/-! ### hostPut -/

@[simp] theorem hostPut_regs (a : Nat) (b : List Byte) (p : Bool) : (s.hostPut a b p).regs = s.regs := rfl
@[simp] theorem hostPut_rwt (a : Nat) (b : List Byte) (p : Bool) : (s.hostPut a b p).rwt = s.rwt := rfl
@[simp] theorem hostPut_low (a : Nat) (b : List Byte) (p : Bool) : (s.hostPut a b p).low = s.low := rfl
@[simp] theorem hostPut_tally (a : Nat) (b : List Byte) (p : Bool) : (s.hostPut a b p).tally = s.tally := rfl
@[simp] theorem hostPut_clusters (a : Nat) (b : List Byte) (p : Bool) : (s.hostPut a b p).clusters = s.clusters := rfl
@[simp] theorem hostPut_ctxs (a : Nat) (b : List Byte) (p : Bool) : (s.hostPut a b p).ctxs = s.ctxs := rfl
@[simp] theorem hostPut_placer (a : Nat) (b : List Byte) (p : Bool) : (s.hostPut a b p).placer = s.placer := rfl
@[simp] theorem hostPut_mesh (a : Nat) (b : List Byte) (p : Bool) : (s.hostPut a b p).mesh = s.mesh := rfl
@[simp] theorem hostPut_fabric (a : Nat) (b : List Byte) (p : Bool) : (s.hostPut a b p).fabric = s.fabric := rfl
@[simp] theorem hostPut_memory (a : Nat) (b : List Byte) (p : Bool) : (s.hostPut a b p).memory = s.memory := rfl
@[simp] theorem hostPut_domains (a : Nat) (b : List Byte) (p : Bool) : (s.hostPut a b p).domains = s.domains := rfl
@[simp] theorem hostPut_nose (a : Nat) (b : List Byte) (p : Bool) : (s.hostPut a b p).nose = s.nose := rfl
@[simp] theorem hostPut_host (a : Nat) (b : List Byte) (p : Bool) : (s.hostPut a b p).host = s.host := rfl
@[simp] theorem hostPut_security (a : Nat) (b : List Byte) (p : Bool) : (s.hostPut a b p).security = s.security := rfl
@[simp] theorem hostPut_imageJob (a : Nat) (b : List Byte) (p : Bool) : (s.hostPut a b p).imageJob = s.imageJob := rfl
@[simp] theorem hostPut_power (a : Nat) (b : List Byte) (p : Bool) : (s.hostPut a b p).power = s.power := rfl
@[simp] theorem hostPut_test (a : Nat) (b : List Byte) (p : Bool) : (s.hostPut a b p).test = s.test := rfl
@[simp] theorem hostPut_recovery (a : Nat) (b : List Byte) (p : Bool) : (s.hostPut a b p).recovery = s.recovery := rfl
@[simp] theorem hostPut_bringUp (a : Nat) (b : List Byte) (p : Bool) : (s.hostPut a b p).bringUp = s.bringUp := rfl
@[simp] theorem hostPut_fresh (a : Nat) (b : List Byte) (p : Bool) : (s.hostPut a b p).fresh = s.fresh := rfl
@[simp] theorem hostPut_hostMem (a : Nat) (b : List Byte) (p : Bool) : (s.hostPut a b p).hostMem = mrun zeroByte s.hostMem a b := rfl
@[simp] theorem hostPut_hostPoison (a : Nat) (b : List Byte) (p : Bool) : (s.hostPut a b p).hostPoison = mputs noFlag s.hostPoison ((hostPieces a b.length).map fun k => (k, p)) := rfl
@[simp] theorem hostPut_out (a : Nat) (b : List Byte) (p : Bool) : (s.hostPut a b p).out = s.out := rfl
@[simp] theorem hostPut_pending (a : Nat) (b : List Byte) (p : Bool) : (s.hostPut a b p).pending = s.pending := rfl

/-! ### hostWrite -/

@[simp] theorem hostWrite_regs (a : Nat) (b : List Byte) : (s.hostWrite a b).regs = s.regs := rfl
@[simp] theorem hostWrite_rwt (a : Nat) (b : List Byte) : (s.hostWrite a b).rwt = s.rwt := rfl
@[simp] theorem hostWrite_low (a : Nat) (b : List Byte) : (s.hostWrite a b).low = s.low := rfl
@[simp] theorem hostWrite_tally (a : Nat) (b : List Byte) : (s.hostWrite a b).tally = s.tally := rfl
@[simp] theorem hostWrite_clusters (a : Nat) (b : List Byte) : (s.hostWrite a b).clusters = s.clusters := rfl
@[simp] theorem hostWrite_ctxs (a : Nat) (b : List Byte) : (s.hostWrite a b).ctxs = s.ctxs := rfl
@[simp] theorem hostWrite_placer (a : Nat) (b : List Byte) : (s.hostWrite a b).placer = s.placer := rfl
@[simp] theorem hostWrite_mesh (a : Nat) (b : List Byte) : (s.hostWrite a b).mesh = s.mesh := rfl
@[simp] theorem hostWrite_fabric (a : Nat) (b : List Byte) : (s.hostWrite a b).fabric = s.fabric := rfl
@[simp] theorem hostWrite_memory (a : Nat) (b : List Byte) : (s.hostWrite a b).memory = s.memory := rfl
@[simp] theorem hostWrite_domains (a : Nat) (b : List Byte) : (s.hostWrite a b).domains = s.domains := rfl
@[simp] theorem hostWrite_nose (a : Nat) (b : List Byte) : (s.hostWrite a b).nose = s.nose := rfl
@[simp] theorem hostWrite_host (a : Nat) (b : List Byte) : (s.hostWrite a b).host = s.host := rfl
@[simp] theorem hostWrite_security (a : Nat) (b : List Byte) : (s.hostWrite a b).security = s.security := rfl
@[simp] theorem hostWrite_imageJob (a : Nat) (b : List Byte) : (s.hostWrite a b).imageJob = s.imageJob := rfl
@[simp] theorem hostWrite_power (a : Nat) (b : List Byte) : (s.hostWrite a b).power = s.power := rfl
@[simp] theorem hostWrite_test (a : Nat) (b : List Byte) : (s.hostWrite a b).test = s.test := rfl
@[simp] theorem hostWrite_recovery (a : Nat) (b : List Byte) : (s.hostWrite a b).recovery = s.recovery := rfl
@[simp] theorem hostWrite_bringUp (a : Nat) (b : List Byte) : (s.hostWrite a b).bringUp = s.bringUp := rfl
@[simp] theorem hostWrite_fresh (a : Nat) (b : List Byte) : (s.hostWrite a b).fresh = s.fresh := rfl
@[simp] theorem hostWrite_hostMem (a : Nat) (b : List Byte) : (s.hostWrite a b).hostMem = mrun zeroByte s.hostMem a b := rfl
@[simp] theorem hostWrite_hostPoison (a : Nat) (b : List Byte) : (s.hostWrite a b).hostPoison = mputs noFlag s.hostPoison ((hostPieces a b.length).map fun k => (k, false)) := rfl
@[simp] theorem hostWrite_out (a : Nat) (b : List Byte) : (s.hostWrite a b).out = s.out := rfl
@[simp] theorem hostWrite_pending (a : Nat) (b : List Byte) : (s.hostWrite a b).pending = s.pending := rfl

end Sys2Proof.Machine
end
_ _ _ _ _
EXERCISE DIRECTIONS: Only lines holding the word "mputs" are wanted here; copy each from the listing.

RESPONSE TO THE TASK:
@[simp] theorem hostPut_hostPoison (a : Nat) (b : List Byte) (p : Bool) : (s.hostPut a b p).hostPoison = mputs noFlag s.hostPoison ((hostPieces a b.length).map fun k => (k, p)) := rfl
@[simp] theorem hostWrite_hostPoison (a : Nat) (b : List Byte) : (s.hostWrite a b).hostPoison = mputs noFlag s.hostPoison ((hostPieces a b.length).map fun k => (k, false)) := rfl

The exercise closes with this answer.